-- EXCERPTED DATA follows --
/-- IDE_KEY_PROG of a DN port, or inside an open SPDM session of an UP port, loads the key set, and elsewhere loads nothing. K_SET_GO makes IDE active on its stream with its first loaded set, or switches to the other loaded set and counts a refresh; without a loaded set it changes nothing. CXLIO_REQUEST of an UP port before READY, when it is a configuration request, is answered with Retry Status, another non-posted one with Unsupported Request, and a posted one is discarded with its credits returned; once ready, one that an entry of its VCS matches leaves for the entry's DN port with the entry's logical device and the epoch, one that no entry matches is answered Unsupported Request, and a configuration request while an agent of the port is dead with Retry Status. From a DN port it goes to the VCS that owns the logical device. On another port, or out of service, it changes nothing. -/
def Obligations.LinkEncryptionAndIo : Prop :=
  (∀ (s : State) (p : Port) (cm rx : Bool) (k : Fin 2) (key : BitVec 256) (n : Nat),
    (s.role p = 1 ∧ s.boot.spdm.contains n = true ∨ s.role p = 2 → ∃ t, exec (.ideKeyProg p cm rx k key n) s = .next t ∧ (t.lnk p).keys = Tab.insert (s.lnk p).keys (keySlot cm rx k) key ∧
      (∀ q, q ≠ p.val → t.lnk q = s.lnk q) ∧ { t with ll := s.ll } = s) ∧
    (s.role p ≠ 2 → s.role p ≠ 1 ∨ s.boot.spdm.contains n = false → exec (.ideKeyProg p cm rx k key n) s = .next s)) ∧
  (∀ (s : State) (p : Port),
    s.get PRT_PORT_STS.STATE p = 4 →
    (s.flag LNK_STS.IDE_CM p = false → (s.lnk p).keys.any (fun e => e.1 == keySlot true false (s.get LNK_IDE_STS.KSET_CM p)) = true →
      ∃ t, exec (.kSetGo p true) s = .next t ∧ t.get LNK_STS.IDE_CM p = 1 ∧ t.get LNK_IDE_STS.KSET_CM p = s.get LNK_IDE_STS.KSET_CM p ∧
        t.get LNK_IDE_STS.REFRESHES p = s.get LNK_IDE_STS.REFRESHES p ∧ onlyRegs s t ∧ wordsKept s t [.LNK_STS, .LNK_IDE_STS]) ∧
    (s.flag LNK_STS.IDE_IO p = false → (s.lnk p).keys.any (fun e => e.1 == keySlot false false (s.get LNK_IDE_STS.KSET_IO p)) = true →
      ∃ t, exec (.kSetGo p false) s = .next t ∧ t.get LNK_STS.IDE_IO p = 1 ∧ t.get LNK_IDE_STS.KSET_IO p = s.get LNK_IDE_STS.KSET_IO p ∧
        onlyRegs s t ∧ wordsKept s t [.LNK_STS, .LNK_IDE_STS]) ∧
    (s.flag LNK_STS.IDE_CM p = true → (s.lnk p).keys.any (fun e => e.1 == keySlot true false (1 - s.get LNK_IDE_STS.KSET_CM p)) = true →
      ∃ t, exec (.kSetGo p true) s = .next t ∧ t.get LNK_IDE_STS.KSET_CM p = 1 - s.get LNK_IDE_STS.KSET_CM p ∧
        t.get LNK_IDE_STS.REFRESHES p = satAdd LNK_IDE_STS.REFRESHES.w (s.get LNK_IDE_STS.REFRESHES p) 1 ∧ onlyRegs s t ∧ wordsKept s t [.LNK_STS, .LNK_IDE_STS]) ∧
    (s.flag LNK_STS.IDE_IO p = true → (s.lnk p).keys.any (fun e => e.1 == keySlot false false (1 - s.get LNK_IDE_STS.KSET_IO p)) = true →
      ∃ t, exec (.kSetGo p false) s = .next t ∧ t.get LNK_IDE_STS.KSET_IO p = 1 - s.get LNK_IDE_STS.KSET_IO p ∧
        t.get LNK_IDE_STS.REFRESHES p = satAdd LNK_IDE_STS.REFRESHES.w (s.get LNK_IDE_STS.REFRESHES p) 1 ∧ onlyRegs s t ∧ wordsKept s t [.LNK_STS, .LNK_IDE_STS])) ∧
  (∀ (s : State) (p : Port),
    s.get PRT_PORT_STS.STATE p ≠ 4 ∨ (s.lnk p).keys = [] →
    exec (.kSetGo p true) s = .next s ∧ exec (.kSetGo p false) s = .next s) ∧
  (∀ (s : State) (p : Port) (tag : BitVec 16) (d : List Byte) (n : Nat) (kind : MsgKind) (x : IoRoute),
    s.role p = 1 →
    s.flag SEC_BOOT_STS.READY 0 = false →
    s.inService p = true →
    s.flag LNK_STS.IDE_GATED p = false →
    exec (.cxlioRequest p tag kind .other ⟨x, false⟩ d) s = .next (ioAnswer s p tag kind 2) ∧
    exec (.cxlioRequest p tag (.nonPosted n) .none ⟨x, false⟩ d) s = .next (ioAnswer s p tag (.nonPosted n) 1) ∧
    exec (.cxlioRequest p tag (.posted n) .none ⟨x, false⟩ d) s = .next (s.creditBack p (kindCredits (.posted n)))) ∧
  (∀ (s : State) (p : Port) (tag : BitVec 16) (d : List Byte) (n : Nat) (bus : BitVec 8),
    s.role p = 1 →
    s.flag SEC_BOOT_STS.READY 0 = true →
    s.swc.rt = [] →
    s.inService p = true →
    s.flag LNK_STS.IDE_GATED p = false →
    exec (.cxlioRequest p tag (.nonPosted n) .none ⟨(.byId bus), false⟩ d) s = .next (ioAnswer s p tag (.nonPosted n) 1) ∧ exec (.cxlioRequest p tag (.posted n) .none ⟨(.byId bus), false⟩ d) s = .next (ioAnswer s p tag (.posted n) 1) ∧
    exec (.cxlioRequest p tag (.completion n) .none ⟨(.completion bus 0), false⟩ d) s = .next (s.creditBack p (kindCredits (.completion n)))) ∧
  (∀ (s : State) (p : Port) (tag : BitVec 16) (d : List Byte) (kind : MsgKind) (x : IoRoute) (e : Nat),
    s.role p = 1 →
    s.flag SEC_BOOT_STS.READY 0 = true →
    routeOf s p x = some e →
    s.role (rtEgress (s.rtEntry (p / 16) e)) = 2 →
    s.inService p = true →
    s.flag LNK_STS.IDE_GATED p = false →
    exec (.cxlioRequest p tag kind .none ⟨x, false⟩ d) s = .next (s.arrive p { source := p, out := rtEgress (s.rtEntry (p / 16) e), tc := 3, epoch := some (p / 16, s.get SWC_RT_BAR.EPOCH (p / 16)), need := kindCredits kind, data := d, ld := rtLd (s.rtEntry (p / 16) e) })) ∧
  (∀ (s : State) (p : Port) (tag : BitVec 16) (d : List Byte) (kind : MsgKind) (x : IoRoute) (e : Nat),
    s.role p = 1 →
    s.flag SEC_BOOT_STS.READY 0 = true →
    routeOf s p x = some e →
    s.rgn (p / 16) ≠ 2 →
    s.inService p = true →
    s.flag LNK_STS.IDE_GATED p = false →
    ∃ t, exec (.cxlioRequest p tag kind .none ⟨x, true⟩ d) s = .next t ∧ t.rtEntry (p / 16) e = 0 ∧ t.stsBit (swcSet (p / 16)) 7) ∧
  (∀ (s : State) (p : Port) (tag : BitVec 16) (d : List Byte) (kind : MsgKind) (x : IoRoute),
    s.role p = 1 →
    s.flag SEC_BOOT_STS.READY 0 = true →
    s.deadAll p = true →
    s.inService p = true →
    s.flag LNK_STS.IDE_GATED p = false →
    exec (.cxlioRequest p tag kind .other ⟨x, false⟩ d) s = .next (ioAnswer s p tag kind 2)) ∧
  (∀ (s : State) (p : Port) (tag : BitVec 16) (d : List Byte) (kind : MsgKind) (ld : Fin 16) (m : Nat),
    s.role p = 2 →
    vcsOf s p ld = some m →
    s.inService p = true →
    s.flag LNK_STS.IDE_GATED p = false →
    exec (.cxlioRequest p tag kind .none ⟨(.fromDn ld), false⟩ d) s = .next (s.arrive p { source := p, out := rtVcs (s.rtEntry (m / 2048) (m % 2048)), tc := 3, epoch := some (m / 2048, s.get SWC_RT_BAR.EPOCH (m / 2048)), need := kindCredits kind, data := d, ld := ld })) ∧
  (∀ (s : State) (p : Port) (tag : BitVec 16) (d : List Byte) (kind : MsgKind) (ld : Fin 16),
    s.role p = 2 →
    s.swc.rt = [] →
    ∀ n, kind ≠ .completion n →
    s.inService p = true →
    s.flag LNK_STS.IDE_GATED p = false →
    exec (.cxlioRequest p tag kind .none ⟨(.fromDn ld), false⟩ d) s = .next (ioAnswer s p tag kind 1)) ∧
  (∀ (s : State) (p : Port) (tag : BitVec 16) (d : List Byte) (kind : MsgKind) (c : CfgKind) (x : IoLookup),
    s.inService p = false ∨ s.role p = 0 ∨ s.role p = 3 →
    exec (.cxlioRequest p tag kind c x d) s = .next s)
-- EXCERPTED DATA concluded --
-- EXCERPTED DATA follows --
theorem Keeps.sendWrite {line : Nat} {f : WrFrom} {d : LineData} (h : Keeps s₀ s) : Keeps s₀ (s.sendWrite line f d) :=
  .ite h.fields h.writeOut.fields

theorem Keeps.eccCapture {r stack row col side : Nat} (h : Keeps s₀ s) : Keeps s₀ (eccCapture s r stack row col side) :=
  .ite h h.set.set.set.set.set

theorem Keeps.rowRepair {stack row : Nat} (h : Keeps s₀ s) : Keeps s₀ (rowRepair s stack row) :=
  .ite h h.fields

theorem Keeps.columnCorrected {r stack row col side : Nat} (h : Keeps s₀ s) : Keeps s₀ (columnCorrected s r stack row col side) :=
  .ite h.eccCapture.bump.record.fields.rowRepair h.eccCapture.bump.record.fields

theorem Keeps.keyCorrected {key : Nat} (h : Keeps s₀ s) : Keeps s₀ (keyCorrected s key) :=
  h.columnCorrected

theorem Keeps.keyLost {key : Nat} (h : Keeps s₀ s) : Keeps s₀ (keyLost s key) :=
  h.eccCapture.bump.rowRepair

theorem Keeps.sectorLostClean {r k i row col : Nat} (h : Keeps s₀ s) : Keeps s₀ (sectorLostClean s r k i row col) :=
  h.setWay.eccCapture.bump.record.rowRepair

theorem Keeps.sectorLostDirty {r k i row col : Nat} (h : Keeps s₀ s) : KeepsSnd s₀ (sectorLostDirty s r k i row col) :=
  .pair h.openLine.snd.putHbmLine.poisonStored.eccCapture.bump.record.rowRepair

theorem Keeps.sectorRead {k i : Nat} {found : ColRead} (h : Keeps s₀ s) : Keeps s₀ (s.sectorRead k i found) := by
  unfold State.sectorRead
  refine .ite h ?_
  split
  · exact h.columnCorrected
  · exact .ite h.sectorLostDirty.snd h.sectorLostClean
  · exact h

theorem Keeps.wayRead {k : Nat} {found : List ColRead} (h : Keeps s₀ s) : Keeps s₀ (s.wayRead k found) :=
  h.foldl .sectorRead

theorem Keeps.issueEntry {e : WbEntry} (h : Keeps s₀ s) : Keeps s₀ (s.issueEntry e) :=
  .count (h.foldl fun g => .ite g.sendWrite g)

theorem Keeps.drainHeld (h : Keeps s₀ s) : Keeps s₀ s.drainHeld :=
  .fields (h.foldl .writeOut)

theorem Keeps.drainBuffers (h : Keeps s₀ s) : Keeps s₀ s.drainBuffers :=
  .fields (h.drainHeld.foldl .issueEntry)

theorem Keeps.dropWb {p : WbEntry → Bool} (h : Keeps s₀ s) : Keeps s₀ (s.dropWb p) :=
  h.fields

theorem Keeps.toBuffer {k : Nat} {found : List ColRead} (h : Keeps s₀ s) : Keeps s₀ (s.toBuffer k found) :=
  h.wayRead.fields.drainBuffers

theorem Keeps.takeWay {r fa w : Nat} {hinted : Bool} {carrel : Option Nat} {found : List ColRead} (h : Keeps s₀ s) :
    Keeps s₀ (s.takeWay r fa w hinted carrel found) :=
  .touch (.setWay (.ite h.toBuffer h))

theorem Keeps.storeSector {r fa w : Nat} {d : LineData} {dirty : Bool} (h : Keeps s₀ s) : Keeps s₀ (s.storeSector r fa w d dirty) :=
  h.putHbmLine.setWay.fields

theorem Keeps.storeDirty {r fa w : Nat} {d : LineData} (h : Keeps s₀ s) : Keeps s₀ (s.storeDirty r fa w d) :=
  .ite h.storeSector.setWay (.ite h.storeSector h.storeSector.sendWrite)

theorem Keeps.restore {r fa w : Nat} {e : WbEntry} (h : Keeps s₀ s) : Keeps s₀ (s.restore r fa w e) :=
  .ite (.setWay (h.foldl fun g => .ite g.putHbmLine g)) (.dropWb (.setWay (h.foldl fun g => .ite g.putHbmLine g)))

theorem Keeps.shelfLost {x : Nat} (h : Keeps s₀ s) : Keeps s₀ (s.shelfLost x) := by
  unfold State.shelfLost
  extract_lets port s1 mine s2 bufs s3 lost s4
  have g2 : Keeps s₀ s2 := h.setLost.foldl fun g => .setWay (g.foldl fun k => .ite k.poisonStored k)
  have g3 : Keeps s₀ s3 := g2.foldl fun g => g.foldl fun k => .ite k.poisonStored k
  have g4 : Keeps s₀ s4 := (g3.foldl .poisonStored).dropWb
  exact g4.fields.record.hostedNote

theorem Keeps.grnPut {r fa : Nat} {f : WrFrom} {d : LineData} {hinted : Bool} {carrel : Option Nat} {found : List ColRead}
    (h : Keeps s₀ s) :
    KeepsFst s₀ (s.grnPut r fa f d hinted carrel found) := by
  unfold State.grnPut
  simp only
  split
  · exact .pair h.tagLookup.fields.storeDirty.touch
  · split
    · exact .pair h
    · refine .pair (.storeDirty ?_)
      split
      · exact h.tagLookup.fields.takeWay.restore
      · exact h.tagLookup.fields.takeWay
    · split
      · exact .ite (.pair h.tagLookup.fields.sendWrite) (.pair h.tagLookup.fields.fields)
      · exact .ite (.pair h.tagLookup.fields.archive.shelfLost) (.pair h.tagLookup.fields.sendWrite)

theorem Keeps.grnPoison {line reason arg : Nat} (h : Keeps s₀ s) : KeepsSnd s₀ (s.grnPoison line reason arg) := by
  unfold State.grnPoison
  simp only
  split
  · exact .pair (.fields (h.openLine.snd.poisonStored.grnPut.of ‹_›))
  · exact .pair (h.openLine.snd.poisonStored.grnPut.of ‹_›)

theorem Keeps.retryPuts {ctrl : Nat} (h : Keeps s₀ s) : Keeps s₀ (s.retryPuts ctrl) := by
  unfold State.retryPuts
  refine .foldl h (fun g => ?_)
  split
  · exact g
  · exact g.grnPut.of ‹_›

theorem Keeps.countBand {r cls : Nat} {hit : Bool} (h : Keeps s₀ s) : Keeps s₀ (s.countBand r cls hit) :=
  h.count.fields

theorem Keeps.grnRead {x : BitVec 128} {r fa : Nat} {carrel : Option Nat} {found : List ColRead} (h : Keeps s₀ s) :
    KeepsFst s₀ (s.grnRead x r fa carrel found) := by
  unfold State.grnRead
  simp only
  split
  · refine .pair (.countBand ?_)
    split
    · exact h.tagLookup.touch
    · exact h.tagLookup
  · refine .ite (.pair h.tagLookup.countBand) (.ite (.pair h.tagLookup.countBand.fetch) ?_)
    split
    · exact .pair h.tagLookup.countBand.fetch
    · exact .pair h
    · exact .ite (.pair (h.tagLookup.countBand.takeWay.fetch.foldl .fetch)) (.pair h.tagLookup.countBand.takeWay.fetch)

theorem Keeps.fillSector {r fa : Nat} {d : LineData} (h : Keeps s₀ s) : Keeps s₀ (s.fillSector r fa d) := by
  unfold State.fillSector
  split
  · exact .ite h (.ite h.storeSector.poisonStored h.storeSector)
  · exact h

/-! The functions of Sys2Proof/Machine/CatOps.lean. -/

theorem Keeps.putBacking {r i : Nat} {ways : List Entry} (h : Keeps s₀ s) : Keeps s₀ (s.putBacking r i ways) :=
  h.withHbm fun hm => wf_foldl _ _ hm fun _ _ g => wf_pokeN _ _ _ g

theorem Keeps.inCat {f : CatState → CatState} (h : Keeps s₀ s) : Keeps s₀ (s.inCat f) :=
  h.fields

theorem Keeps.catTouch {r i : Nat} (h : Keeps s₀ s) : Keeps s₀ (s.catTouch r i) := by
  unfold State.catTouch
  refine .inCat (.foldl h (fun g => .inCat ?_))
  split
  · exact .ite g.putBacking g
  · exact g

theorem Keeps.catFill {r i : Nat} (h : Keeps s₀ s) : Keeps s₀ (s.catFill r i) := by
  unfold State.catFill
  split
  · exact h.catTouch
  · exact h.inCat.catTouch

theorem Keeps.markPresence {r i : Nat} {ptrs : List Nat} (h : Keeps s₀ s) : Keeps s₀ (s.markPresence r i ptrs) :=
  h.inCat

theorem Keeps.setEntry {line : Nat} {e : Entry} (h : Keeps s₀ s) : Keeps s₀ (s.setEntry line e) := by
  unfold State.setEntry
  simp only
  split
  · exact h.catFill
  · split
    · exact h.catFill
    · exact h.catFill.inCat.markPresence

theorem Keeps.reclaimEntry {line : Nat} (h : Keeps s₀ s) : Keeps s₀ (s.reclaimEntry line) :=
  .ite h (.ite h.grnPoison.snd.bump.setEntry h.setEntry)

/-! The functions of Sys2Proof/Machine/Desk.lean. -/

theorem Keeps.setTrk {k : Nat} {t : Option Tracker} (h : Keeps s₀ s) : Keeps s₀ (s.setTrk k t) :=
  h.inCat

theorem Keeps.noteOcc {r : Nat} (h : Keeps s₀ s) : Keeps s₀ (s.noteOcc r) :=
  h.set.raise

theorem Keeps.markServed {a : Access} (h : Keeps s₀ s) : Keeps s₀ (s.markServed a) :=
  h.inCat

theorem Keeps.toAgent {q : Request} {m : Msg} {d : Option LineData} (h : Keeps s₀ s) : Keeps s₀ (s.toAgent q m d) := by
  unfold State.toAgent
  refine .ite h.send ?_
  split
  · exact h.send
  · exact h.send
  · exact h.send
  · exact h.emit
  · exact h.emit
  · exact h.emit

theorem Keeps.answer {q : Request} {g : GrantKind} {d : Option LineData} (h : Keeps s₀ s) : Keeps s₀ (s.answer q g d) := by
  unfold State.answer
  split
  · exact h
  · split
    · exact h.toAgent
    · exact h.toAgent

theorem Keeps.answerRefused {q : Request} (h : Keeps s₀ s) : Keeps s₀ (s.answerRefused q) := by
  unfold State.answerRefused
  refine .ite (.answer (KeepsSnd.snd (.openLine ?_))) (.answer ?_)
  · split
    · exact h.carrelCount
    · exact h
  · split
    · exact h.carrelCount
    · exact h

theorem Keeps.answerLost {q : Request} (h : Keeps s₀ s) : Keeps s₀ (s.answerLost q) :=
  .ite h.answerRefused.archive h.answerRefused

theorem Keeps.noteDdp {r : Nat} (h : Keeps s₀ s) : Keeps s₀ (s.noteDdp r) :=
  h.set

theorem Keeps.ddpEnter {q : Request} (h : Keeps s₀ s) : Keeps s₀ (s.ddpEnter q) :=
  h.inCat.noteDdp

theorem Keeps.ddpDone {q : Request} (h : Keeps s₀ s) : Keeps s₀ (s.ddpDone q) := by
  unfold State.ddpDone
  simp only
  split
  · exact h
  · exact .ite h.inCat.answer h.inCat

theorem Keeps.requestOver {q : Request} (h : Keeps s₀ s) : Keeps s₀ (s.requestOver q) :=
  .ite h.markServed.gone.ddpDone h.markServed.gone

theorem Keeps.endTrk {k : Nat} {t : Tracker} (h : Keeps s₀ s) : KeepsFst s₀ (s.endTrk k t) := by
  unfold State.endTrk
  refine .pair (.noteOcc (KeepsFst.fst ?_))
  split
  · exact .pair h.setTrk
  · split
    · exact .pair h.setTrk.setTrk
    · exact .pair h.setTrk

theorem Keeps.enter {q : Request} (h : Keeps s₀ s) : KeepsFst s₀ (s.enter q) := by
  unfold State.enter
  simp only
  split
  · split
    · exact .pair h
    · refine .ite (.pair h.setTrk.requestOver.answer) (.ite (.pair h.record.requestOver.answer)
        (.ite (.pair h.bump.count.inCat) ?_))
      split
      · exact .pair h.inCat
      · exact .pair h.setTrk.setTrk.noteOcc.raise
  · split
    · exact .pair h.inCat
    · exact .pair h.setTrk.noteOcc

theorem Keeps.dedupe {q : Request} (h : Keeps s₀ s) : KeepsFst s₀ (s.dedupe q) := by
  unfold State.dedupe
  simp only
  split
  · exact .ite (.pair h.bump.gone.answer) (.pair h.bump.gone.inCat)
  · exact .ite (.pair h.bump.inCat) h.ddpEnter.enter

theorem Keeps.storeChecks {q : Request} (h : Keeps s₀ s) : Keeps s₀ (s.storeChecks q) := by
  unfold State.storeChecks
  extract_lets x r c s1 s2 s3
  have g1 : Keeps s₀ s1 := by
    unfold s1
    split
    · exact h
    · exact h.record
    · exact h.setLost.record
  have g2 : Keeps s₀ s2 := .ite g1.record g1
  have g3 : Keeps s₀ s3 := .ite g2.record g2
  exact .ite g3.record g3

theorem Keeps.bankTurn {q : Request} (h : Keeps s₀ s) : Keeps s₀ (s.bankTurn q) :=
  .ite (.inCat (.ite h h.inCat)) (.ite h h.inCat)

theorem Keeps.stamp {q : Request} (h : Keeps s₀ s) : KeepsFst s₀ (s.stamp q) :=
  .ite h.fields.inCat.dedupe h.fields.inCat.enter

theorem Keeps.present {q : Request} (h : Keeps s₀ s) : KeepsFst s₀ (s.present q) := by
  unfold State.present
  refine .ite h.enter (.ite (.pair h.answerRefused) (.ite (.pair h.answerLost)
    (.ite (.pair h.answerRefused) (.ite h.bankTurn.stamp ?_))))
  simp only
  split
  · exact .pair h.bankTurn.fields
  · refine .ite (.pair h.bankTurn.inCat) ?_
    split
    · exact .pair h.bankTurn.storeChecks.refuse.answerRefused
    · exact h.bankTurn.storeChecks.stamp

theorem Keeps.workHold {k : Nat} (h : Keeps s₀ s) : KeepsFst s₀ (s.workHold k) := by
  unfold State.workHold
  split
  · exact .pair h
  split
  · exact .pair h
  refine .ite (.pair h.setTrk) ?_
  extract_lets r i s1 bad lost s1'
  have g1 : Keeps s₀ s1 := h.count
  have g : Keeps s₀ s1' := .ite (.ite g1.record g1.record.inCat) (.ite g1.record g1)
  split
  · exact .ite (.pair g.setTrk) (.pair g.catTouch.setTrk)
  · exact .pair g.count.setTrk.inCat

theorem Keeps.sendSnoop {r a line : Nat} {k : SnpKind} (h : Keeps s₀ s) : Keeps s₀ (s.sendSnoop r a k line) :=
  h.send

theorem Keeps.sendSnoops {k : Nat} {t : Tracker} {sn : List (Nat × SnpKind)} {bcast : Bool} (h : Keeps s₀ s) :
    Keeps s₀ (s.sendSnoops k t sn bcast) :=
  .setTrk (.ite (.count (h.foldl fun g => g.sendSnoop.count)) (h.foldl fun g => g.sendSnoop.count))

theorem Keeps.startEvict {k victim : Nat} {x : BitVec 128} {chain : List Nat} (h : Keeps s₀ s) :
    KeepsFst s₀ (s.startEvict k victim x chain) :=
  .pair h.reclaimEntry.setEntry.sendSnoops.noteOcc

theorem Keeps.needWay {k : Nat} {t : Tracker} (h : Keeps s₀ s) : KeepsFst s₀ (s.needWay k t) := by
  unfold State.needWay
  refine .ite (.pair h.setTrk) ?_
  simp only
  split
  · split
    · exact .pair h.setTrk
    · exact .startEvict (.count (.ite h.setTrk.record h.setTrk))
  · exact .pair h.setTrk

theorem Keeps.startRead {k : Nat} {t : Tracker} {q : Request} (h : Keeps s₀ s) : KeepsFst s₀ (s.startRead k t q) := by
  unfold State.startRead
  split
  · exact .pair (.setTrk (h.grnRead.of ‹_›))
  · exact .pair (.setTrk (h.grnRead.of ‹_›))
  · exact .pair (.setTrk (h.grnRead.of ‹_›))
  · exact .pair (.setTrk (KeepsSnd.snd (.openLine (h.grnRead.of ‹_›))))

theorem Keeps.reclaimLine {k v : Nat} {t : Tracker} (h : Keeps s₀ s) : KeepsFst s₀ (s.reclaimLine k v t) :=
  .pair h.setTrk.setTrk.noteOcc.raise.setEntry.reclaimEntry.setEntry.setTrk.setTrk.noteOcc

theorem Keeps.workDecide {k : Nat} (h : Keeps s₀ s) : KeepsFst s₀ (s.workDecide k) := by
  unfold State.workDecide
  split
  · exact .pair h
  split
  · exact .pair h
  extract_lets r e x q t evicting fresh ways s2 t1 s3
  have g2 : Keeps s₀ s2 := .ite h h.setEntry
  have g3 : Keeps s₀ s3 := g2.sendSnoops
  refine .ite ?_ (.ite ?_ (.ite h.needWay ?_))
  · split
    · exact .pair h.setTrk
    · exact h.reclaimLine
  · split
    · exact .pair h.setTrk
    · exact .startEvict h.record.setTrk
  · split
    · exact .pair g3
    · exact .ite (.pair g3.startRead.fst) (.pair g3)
-- EXCERPTED DATA concluded --
■ **PROBLEM DETAILS**: Please filter the data down to the lines containing the word "sectorLostDirty".

■ **RESPONSE**:
theorem Keeps.sectorLostDirty {r k i row col : Nat} (h : Keeps s₀ s) : KeepsSnd s₀ (sectorLostDirty s r k i row col) :=
  · exact .ite h.sectorLostDirty.snd h.sectorLostClean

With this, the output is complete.